◆ REQUIRED WORK: Report back every line from the entries below in which the word "countDown" occurs.

[[ TASK INPUTS open ]]

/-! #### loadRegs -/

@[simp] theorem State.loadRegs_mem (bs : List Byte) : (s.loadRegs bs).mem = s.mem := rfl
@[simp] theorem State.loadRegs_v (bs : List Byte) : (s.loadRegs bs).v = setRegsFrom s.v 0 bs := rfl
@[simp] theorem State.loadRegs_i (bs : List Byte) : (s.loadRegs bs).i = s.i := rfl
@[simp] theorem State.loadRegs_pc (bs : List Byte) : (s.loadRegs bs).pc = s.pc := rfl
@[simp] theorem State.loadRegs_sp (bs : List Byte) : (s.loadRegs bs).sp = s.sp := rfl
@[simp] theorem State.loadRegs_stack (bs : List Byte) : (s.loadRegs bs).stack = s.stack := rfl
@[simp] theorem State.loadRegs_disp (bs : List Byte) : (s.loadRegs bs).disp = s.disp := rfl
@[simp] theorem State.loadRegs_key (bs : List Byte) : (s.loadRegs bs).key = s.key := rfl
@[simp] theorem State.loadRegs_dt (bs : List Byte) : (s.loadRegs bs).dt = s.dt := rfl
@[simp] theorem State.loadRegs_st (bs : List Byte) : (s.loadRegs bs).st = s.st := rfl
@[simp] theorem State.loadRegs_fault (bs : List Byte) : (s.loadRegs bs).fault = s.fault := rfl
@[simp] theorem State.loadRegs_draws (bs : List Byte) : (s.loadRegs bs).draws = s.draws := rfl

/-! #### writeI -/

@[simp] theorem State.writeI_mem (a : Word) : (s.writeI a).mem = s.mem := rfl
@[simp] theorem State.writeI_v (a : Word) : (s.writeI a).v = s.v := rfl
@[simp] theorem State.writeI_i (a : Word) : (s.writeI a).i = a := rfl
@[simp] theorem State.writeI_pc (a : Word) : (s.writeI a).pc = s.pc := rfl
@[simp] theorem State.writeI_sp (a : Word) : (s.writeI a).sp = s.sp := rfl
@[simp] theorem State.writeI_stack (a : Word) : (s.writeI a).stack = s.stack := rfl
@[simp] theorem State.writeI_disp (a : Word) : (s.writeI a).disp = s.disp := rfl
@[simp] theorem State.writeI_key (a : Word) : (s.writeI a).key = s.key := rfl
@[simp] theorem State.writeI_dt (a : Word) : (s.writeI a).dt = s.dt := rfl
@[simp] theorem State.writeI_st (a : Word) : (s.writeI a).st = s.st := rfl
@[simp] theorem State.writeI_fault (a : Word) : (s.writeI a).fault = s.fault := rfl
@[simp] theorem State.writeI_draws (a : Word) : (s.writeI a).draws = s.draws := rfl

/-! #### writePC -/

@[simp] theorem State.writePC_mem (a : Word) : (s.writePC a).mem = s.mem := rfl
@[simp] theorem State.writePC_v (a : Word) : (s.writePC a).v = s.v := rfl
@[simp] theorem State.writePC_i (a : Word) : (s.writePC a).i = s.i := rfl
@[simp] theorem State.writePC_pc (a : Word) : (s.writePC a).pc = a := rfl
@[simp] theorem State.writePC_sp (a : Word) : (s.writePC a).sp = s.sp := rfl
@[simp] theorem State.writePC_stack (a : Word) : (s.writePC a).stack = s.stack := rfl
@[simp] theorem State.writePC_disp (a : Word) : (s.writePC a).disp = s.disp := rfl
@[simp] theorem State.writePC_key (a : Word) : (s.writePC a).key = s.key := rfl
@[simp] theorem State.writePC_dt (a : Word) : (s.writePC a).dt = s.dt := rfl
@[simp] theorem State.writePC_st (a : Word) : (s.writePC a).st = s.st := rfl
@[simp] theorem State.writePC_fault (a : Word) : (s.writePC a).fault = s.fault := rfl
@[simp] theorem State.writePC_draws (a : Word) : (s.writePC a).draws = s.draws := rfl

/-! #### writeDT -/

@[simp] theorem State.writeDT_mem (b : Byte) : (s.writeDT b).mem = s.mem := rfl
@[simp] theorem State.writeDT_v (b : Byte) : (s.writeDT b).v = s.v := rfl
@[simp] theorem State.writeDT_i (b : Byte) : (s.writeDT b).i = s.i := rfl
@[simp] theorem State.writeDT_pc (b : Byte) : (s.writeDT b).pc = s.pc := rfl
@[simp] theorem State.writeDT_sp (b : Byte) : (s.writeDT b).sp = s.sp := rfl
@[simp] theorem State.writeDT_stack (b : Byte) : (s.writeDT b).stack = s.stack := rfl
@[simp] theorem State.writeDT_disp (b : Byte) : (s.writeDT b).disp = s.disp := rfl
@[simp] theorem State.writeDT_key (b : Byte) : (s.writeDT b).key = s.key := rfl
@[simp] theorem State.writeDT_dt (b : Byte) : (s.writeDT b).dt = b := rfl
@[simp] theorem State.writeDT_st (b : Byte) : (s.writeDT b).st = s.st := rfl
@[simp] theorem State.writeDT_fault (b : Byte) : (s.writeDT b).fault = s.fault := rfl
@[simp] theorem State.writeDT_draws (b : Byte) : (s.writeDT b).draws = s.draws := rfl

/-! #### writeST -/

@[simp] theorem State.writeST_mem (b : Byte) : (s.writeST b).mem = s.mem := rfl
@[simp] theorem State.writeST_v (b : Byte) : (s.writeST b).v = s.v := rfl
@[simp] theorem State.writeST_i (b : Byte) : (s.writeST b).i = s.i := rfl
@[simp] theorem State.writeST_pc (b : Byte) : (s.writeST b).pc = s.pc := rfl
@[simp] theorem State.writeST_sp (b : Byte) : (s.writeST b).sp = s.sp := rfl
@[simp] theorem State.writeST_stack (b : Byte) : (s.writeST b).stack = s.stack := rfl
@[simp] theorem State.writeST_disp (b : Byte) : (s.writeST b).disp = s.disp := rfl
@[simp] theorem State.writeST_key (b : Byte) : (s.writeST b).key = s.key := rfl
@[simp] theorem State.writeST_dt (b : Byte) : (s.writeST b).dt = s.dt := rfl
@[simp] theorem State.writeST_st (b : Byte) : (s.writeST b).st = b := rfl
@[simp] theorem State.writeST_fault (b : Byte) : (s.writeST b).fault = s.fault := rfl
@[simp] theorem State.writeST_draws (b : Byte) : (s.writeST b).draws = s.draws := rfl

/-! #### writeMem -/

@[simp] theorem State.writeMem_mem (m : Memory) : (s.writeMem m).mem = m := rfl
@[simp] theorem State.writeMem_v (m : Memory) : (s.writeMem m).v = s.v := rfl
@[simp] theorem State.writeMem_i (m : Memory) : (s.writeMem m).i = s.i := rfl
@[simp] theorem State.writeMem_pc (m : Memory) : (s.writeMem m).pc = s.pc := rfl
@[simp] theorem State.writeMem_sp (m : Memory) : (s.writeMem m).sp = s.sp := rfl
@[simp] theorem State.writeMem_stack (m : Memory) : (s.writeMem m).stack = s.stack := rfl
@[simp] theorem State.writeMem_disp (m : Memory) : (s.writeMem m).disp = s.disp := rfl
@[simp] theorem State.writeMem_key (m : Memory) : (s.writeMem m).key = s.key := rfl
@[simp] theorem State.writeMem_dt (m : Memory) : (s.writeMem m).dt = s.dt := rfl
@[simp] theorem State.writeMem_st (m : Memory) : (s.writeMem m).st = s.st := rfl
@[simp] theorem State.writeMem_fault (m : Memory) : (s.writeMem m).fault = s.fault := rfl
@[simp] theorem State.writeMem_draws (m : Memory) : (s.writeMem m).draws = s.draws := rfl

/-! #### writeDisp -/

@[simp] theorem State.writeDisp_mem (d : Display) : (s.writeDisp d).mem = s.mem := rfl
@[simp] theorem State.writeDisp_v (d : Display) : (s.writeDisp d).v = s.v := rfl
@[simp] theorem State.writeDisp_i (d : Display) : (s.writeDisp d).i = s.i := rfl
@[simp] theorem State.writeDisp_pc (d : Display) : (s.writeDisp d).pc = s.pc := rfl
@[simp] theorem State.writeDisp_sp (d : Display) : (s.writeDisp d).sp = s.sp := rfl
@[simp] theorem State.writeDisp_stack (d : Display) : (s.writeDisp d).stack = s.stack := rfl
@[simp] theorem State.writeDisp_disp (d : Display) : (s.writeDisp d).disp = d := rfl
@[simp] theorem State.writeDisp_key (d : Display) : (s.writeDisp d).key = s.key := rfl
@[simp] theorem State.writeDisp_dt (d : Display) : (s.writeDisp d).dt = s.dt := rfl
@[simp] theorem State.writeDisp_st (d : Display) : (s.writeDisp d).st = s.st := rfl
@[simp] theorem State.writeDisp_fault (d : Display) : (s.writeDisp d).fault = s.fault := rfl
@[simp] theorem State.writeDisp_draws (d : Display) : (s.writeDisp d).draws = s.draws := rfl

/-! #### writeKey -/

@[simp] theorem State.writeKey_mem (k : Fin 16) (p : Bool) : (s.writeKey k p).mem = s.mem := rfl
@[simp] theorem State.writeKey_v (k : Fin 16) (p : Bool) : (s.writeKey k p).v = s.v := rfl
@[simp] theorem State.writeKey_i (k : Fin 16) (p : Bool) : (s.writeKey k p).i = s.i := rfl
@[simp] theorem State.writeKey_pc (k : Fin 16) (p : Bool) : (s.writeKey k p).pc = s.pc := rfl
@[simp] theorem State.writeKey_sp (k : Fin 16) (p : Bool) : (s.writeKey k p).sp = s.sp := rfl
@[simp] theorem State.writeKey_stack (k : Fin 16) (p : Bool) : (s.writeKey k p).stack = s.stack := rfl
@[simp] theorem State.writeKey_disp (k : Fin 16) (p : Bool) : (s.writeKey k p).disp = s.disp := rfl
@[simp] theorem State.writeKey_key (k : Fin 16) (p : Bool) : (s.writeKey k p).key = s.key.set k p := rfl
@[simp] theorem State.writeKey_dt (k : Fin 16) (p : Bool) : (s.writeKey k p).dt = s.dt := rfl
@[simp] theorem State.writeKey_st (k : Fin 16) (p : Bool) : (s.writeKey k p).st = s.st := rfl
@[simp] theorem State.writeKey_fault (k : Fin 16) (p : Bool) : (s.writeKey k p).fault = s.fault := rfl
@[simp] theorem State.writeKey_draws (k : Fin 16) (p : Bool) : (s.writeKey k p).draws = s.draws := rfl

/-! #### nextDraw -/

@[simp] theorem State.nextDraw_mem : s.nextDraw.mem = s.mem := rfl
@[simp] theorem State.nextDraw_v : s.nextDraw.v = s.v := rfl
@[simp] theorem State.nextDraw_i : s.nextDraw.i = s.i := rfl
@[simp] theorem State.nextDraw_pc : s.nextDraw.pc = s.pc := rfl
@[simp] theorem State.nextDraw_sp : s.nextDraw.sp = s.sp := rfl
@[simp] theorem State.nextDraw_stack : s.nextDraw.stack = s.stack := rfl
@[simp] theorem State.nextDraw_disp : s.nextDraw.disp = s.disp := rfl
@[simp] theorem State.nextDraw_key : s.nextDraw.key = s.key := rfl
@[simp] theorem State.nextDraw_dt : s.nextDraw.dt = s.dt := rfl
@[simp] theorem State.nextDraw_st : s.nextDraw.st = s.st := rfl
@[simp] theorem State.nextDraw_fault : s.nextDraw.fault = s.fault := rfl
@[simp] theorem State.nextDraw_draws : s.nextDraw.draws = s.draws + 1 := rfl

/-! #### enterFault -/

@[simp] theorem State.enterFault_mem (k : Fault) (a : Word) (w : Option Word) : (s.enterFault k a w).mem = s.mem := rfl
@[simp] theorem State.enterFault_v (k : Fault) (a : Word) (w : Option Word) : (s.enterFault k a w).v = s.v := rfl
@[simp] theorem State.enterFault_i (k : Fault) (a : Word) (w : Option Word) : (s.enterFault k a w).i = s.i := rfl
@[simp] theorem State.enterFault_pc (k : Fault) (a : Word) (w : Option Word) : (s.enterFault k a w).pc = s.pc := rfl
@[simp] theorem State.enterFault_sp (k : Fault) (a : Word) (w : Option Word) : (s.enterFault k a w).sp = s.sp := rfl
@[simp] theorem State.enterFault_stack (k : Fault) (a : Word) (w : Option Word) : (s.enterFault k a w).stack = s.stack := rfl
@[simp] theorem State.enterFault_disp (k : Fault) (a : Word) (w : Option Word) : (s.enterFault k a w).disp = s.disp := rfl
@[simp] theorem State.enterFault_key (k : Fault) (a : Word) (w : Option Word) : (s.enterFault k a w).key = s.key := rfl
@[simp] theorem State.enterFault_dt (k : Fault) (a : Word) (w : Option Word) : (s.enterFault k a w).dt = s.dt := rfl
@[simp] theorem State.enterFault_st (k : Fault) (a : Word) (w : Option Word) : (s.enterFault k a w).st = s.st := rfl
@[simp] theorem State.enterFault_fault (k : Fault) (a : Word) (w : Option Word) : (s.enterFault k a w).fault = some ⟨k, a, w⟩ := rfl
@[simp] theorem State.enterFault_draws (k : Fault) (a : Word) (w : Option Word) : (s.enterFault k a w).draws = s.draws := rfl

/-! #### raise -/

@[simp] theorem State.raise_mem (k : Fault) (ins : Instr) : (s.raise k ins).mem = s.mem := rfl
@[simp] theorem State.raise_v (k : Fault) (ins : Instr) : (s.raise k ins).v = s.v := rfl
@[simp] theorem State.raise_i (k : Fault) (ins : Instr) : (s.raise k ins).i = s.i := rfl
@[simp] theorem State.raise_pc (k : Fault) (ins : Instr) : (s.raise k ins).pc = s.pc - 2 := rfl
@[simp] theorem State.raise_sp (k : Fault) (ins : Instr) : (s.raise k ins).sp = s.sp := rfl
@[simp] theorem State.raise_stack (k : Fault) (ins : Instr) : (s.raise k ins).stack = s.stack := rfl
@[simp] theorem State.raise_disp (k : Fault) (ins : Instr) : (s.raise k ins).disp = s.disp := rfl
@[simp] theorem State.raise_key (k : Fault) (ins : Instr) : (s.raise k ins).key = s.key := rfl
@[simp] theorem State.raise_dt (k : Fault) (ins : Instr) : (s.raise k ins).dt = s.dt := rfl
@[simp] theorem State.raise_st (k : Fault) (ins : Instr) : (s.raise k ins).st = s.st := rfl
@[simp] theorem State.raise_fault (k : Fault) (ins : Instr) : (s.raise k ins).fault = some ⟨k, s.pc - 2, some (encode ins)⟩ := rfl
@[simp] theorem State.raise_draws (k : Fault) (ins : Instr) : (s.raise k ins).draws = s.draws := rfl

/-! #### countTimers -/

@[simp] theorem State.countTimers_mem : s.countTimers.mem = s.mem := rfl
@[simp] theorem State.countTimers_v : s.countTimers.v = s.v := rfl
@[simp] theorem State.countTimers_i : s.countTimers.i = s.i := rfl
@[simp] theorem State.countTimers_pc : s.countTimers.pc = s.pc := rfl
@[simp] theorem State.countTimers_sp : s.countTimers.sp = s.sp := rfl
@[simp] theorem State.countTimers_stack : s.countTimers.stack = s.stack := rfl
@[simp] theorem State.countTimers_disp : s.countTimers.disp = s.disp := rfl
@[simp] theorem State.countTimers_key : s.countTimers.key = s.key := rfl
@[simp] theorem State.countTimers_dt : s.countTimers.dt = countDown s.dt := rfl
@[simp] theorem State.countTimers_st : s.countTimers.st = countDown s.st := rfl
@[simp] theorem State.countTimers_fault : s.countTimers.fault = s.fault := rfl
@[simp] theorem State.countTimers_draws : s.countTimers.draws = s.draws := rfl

[[ TASK INPUTS closed ]]

◆ WRITTEN REPLY:
@[simp] theorem State.countTimers_dt : s.countTimers.dt = countDown s.dt := rfl
@[simp] theorem State.countTimers_st : s.countTimers.st = countDown s.st := rfl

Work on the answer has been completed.